— Problem statement —
In the entries below, find each line with the word "linter" and pull it out.
-- -- --
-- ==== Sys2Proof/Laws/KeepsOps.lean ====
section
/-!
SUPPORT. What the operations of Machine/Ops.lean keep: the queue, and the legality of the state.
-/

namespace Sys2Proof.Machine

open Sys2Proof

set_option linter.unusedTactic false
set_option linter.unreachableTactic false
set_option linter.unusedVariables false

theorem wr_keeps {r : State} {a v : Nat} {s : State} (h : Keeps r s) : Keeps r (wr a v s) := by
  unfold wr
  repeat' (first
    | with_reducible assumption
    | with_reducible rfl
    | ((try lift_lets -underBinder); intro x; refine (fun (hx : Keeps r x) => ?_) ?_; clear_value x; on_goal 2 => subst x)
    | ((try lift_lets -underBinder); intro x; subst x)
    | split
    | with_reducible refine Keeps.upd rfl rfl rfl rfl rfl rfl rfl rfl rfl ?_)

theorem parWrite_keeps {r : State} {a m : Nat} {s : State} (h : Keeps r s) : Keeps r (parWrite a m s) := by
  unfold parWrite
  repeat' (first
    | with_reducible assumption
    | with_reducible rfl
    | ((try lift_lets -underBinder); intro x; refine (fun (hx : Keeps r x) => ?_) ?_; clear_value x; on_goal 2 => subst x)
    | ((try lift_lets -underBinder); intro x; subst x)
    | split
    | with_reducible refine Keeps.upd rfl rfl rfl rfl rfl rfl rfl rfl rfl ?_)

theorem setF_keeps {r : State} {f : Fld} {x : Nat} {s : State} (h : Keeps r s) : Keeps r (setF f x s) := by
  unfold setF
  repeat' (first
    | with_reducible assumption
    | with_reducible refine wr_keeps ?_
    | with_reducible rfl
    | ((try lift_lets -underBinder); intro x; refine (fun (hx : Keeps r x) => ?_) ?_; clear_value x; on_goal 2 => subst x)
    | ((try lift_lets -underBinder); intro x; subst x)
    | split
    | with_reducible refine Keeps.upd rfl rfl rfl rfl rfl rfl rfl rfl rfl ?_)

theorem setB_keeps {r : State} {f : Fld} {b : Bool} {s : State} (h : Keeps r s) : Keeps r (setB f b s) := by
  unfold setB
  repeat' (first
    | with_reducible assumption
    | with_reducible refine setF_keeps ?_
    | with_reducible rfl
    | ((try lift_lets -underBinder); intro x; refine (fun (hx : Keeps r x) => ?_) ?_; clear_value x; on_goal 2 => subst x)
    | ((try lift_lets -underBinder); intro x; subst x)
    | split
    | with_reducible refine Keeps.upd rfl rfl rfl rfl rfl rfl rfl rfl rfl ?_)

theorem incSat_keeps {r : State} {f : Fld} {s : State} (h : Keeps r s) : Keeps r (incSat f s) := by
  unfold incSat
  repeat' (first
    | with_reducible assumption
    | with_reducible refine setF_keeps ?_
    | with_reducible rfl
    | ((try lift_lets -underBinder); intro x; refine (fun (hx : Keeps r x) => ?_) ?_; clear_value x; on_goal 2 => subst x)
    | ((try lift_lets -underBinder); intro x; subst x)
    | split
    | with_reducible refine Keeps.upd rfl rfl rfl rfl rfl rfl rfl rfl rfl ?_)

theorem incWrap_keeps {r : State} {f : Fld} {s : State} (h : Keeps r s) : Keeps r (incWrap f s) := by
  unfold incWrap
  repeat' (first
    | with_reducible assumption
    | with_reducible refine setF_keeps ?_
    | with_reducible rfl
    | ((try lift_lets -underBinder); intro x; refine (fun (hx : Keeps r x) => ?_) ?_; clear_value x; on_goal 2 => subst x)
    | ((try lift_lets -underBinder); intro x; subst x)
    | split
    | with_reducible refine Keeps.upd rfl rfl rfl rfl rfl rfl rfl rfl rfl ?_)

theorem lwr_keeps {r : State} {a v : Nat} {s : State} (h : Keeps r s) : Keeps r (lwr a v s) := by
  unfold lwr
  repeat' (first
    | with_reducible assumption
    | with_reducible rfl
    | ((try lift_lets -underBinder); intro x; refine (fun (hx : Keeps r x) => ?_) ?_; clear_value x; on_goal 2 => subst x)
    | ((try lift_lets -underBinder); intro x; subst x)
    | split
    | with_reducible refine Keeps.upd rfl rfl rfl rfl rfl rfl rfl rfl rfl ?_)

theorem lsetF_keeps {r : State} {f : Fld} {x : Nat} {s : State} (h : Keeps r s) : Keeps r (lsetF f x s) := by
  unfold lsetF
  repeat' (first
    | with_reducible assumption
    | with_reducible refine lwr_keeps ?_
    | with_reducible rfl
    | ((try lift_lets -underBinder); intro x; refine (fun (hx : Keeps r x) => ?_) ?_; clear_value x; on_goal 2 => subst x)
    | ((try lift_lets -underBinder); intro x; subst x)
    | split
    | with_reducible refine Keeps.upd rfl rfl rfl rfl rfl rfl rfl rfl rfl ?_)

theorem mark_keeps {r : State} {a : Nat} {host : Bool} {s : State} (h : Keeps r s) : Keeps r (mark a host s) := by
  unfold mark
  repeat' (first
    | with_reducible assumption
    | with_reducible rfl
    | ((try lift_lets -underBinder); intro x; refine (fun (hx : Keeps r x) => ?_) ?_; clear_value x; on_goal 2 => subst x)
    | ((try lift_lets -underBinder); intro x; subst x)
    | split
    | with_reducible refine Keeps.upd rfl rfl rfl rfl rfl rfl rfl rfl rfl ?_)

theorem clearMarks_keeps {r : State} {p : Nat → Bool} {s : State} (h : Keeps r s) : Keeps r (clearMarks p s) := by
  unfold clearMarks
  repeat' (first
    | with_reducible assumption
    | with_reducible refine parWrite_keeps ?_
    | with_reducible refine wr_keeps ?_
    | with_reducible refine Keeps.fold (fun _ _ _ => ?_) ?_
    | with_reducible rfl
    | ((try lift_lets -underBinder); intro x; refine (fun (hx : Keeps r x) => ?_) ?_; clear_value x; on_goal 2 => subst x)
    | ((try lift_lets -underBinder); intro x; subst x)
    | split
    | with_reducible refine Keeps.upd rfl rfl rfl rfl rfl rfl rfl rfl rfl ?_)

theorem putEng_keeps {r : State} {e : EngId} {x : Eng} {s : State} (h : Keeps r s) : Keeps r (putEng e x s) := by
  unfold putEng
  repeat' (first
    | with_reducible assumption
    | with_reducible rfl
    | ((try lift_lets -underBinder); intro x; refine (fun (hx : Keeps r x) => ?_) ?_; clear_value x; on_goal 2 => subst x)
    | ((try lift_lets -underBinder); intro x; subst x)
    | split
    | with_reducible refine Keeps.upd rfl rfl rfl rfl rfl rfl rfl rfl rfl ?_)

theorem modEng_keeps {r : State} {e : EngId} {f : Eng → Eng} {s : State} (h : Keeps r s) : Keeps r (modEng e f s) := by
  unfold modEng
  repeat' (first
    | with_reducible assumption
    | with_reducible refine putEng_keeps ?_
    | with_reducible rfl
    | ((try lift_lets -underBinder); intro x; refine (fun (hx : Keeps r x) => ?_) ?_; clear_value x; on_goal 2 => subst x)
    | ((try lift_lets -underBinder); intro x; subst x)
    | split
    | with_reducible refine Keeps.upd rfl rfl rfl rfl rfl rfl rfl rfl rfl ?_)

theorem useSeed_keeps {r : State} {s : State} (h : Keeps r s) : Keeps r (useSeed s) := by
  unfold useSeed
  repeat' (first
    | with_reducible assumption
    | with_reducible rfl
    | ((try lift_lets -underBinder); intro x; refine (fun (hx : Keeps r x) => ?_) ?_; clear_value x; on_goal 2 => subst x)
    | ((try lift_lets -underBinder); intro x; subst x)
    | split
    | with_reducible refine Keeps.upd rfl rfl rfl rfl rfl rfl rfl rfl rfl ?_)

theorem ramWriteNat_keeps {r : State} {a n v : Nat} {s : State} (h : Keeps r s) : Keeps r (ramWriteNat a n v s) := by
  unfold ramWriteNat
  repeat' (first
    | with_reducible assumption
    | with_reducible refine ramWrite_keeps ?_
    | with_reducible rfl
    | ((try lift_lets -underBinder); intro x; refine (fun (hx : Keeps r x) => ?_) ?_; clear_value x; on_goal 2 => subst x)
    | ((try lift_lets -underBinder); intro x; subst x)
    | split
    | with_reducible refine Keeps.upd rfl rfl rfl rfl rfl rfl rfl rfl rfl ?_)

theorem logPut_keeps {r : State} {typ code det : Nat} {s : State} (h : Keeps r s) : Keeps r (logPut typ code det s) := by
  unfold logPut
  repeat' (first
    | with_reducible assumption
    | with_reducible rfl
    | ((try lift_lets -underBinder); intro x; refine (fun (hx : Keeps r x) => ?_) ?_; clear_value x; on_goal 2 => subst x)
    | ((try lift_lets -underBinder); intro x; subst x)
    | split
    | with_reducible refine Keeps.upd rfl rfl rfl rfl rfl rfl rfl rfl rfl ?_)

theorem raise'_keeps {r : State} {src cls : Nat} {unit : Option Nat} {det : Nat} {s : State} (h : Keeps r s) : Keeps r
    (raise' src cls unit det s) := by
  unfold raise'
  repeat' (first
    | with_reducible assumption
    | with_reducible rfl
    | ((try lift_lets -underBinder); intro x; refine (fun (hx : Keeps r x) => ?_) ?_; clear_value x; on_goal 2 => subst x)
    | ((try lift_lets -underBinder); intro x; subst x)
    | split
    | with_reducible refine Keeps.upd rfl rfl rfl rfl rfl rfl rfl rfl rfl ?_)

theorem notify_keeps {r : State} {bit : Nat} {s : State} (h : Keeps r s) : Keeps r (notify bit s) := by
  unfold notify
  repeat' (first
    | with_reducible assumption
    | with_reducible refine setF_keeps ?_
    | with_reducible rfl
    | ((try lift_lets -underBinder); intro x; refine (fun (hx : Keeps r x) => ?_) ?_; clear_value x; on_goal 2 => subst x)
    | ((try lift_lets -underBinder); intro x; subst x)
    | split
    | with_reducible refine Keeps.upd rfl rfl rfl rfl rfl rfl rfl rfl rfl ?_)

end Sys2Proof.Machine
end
-- -- --
— Your response —
set_option linter.unusedTactic false
set_option linter.unreachableTactic false
set_option linter.unusedVariables false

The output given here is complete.